Given entries section start

-- ==== Sys2Proof/Tests/Slice0.lean ====
section
/-! SUPPORT. The model's own tests: ill-formed terms refused, every constructor's word decoded, one step of
every instruction on a value of spec/95_test_vectors.md (its row is named in the docstring), and, for each
obligation that has hypotheses, a state and operands that meet them. -/

namespace Sys2Proof.Tests

open Sys2Proof Sys2Proof.Machine

/-- The block after reset and the given host writes. -/
def fromHost (l : List HostWrite) : State := l.foldl (fun s w => s.hostWrite w) State.reset

/-- The block after reset, with a byte list in `BYTEBUF`. -/
def withBytes (f : List Byte) : State :=
  { State.reset with bytebuf := writeAt State.reset.bytebuf 0 f, bytelen := ⟨min f.length 10, by omega⟩ }

/-- The block after reset, with the `n` bits of `v` in `BITBUF`, and some host writes. -/
def withBits (n v : Nat) (l : List HostWrite) : State := (fromHost l).putBits (intToMsb v n)

/-- The block after reset, with these items on the agenda. -/
def facing (l : List Input) : State := { State.reset with agenda := l }

/-- The state a step answers, where it answers one. -/
def after (o : Out) : State :=
  match o with
  | .next t => t
  | .fault _ => State.reset
  | .refused _ => State.reset

/-- The bits `BITBUF` holds. -/
def held (s : State) : Bits := (s.bitbuf.toArray.toList.take s.bitlen.val).map (·.val)

/-- The bytes `BYTEBUF` holds. -/
def heldBytes (s : State) : List Byte := (s.bytebuf.toArray.toList.take s.bytelen.val).map (·.val)

/-! ### WellFormed refuses -/

theorem test_wf_req_proto3 : (Instr.reqCap 3#2).wellFormed = false ∧ (Instr.reqSteps 3#2).wellFormed = false ∧
    (Instr.reqMy 3#2).wellFormed = false ∧ (Instr.reqProg 3#2).wellFormed = false ∧
    (Instr.reqRaw 3#2).wellFormed = false := by decide

theorem test_wf_rx_proto3 : (Instr.rx 3#2).wellFormed = false := by decide

theorem test_wf_frameB_flags : (Instr.frameB 0x1234#16 5#4 1#4 0x2F#8 0x77#8).wellFormed = false := by decide

/-! ### Decoding: words written out from the tables of 30_encoding.md -/

/-- R121: bits 7 to 0 are `0`, `PROTO`, `OP`. -/
theorem test_decode_bitvector :
    decode (.opr 0b01100001#8) = .ok (.i2b 3#2) ∧ decode (.opr 0b00000010#8) = .ok (.b2i 0#2) ∧
    decode (.opr 0b00100011#8) = .ok (.bfIns 1#2) ∧ decode (.opr 0b01000100#8) = .ok (.bfExt 2#2) := by
  decide

theorem test_decode_checksum :
    decode (.opr 0b00000101#8) = .ok .csumNone ∧ decode (.opr 0b00100101#8) = .ok .csumAdd ∧
    decode (.opr 0b01000101#8) = .ok .csumXorn ∧ decode (.opr 0b00000110#8) = .ok .chkNone ∧
    decode (.opr 0b00100110#8) = .ok .chkAdd ∧ decode (.opr 0b01000110#8) = .ok .chkXorn ∧
    decode (.opr 0b00000111#8) = .ok (.obf 0#2) ∧ decode (.opr 0b00101000#8) = .ok (.deobf 1#2) := by
  decide

theorem test_decode_codecs :
    decode (.opr 0b00001001#8) = .ok .encA ∧ decode (.opr 0b00101001#8) = .ok .encB ∧
    decode (.opr 0b01001001#8) = .ok .encC ∧ decode (.opr 0b00001010#8) = .ok .decA ∧
    decode (.opr 0b00101010#8) = .ok .decB ∧ decode (.opr 0b01001010#8) = .ok .decC ∧
    decode (.opr 0b00101011#8) = .ok .identB := by decide

theorem test_decode_pipeline :
    decode (.opr 0b00001100#8) = .ok (.xfOut 0#2) ∧ decode (.opr 0b01101101#8) = .ok (.xfIn 3#2) ∧
    decode (.opr 0b00110000#8) = .ok (.reqCap 1#2) ∧ decode (.opr 0b01010001#8) = .ok (.reqSteps 2#2) ∧
    decode (.opr 0b01010010#8) = .ok (.reqMy 2#2) ∧ decode (.opr 0b00010011#8) = .ok (.reqProg 0#2) ∧
    decode (.opr 0b00110100#8) = .ok (.reqRaw 1#2) ∧ decode (.opr 0b01010101#8) = .ok (.rx 2#2) := by
  decide

/-- R130: the frame of S1. -/
theorem test_decode_frameA :
    decode (.frame .a (intToMsb 0b000000000000000000000001000000010001000 39)) =
      .ok (.frameA 0x000001#24 0x01#8 0b0001000#7) := by decide

/-- R140, R141: vectors B1 and B7. -/
theorem test_decode_frameB :
    decode (.frame .b (intToMsb 0b0100100000101100101010000000000001100101 40)) =
      .ok (.frameB 0x1234#16 5#4 1#4 0x00#8 0xA6#8) ∧
    decode (.frame .b (intToMsb 0b0100100000101100101010000000100101101000 40)) =
      .ok (.frameB 0x1234#16 5#4 1#4 0x90#8 0x16#8) := by decide

/-- R150, R151: vectors C6 and X3. -/
theorem test_decode_frameC :
    decode (.frame .c (intToMsb 0b10100111111010111111100111001101001000101110111101000100 56)) =
      .ok (.frameCShort 0xA7#8 4#4 0xC#4 0x1234#16 0xABCDEF#24) ∧
    decode (.frame .c (intToMsb
        0b10100111000101010001010100000111010100010110010101110111111101111111011010001000 80)) =
      .ok (.frameCExt 0xA7#8 0xB#4 2#4 0x0012#16 0x123456#24 0x80#8 0x01#8 7#4 0xE#4) := by decide

/-- R122: vector T28, each word under its name. -/
theorem test_decode_rejects :
    decode (.opr 0x00#8) = .error .undefinedOp ∧ decode (.opr 0x0E#8) = .error .undefinedOp ∧
    decode (.opr 0x16#8) = .error .undefinedOp ∧ decode (.opr 0x89#8) = .error .reservedBit ∧
    decode (.opr 0x69#8) = .error .reservedProto ∧ decode (.opr 0x75#8) = .error .reservedProto ∧
    decode (.opr 0x0B#8) = .error .identProto ∧
    decode (.frame .a (intToMsb 0 38)) = .error .frameLength ∧
    decode (.frame .b (intToMsb 0b0100100000101100101010001111010011101110 40)) = .error .frameReserved := by
  decide

theorem test_table_word_request : decodeTableWord 8 0x45 = some .csumXorn := by decide

theorem test_table_word_frameB :
    decodeTableWord 40 0b0100100000101100101010000000000001100101 =
      some (.frameB 0x1234#16 5#4 1#4 0x00#8 0xA6#8) := by decide

/-- The plain pattern of the short frame, vector C1, is presented whitened. -/
theorem test_table_word_frameC :
    decodeTableWord 56 0xA7290001563412 = some (.frameCShort 0xA7#8 2#4 9#4 0x0001#16 0x123456#24) := by
  decide

/-- The next step after reset runs the word: `CHK.NONE` answers 1. -/
theorem test_fetch_word_runs : (after (step (State.reset.withFetchWord 8 0x06))).res = 1#32 ∧
    (after (step (State.reset.withFetchWord 8 0x06))).trace = [.resp .ok] := by decide

/-! ### One step of every instruction -/

/-- V7 and V3. -/
theorem test_i2b : held (after (exec (.i2b 0#2) (fromHost
      [.value 0xFFFFFFFF#32, .wid 32#6, .ord false, .off 0#7]))) = List.replicate 32 true ∧
    held (after (exec (.i2b 0#2) (fromHost [.value 0x1234#32, .wid 16#6, .ord true, .off 0#7]))) =
      intToMsb 0b0100100000101100 16 := by decide

/-- V8 (append at the end) and V10. -/
theorem test_i2b_append : held (after (exec (.i2b 0#2) (withBits 3 0b101
      [.value 0#32, .wid 1#6, .ord false, .off 3#7]))) = intToMsb 0b1010 4 ∧
    (after (exec (.i2b 0#2) (fromHost [.value 1#32, .wid 12#6, .ord true, .off 0#7]))).status.sc =
      .precond := by decide

/-- V13 and V17. -/
theorem test_b2i : (after (exec (.b2i 0#2) (withBits 8 0b00000001 [.off 0#7, .wid 8#6, .ord true]))).res =
      0x80#32 ∧
    (after (exec (.b2i 0#2) (withBits 39 0 [.off 30#7, .wid 16#6, .ord false]))).status.sc = .precond := by
  decide

/-- F1 and F3. -/
theorem test_bfIns : (after (exec (.bfIns 0#2) (fromHost
      [.base 0x05#32, .value 0xC#32, .pos 4#5, .wid 4#6]))).res = 0xC5#32 ∧
    (after (exec (.bfIns 0#2) (fromHost
      [.base 0xFFFFFFFF#32, .value 0#32, .pos 8#5, .wid 8#6]))).res = 0xFFFF00FF#32 := by decide

/-- F10 and F11. -/
theorem test_bfExt : (after (exec (.bfExt 0#2) (fromHost
      [.value 0x80000000#32, .pos 31#5, .wid 1#6]))).res = 1#32 ∧
    (after (exec (.bfExt 0#2) (fromHost [.value 1#32, .pos 31#5, .wid 2#6]))).status.sc = .precond := by
  decide

/-- K1 and K2. -/
theorem test_csumNone : (after (exec .csumNone { withBytes [0x12#8, 0x34#8] with res := 7#32 })).res =
    0#32 := by decide

theorem test_chkNone : (after (exec .chkNone State.reset)).res = 1#32 := by decide

/-- S2 and K5. -/
theorem test_csumAdd : (after (exec .csumAdd (withBytes [0x00#8, 0x01#8, 0xC0#8, 0x01#8]))).res = 0x3F#32 ∧
    (after (exec .csumAdd (withBytes [0xFF#8, 0xFF#8, 0xFF#8, 0xFF#8]))).res = 0x05#32 := by decide

/-- K13. -/
theorem test_csumXorn : (after (exec .csumXorn (withBytes
    [0xA7#8, 0x20#8, 0x00#8, 0x01#8, 0x56#8, 0x34#8, 0x12#8]))).res = 0x9#32 := by decide

/-- K9 and K10. -/
theorem test_chkAdd : (after (exec .chkAdd (withBytes [0x00#8, 0x01#8, 0xC0#8, 0x01#8, 0x3F#8]))).res =
      1#32 ∧
    (after (exec .chkAdd (withBytes [0x00#8, 0x01#8, 0xC0#8, 0x01#8, 0x3E#8]))).status.sc = .checksum := by
  decide

/-- K16 and K17. -/
theorem test_chkXorn : (after (exec .chkXorn (withBytes
      [0xA7#8, 0x29#8, 0x00#8, 0x01#8, 0x56#8, 0x34#8, 0x12#8]))).res = 1#32 ∧
    (after (exec .chkXorn (withBytes
      [0xA7#8, 0x29#8, 0x00#8, 0x01#8, 0x56#8, 0x34#8, 0x13#8]))).status.sc = .checksum := by decide

/-- K19. -/
theorem test_obf : heldBytes (after (exec (.obf 0#2) (withBytes
      [0xA7#8, 0xB0#8, 0x00#8, 0x10#8, 0x56#8, 0x34#8, 0x12#8, 0x80#8, 0x01#8, 0xF6#8]))) =
    [0xA7#8, 0x17#8, 0x17#8, 0x07#8, 0x51#8, 0x65#8, 0x77#8, 0xF7#8, 0xF6#8, 0x00#8] := by decide

/-- K21 and K22. -/
theorem test_deobf : heldBytes (after (exec (.deobf 0#2) (withBytes [0xFF#8, 0x00#8, 0xFF#8]))) =
      [0xFF#8, 0xFF#8, 0xFF#8] ∧
    heldBytes (after (exec (.deobf 0#2) (withBytes
      [0xA7#8, 0x8E#8, 0x8E#8, 0x8F#8, 0xD9#8, 0xED#8, 0xFF#8]))) =
      [0xA7#8, 0x29#8, 0x00#8, 0x01#8, 0x56#8, 0x34#8, 0x12#8] := by decide

/-- A2 and A7. -/
theorem test_encA : held (after (exec .encA (fromHost [.action 1#4, .addr 0x123456#24, .chmask 0x05#8]))) =
      intToMsb 0b000100100011010001010110000001010011001 39 ∧
    held (after (exec .encA (fromHost [.action 2#4, .addr 0xABCDEF#24, .chmask 0x00#8]))) =
      intToMsb 0b101010111100110111101111000000000101010 39 := by decide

Given entries section end

**Your assignment:** What is needed is a verbatim copy of every line in the records above from the one containing "some (.frameB 0x1234#16" down to the one containing "(after (exec (.b2i 0#2) (withBits 39", both included, and nothing more.

**Answer:**
      some (.frameB 0x1234#16 5#4 1#4 0x00#8 0xA6#8) := by decide

/-- The plain pattern of the short frame, vector C1, is presented whitened. -/
theorem test_table_word_frameC :
    decodeTableWord 56 0xA7290001563412 = some (.frameCShort 0xA7#8 2#4 9#4 0x0001#16 0x123456#24) := by
  decide

/-- The next step after reset runs the word: `CHK.NONE` answers 1. -/
theorem test_fetch_word_runs : (after (step (State.reset.withFetchWord 8 0x06))).res = 1#32 ∧
    (after (step (State.reset.withFetchWord 8 0x06))).trace = [.resp .ok] := by decide

/-! ### One step of every instruction -/

/-- V7 and V3. -/
theorem test_i2b : held (after (exec (.i2b 0#2) (fromHost
      [.value 0xFFFFFFFF#32, .wid 32#6, .ord false, .off 0#7]))) = List.replicate 32 true ∧
    held (after (exec (.i2b 0#2) (fromHost [.value 0x1234#32, .wid 16#6, .ord true, .off 0#7]))) =
      intToMsb 0b0100100000101100 16 := by decide

/-- V8 (append at the end) and V10. -/
theorem test_i2b_append : held (after (exec (.i2b 0#2) (withBits 3 0b101
      [.value 0#32, .wid 1#6, .ord false, .off 3#7]))) = intToMsb 0b1010 4 ∧
    (after (exec (.i2b 0#2) (fromHost [.value 1#32, .wid 12#6, .ord true, .off 0#7]))).status.sc =
      .precond := by decide

/-- V13 and V17. -/
theorem test_b2i : (after (exec (.b2i 0#2) (withBits 8 0b00000001 [.off 0#7, .wid 8#6, .ord true]))).res =
      0x80#32 ∧
    (after (exec (.b2i 0#2) (withBits 39 0 [.off 30#7, .wid 16#6, .ord false]))).status.sc = .precond := by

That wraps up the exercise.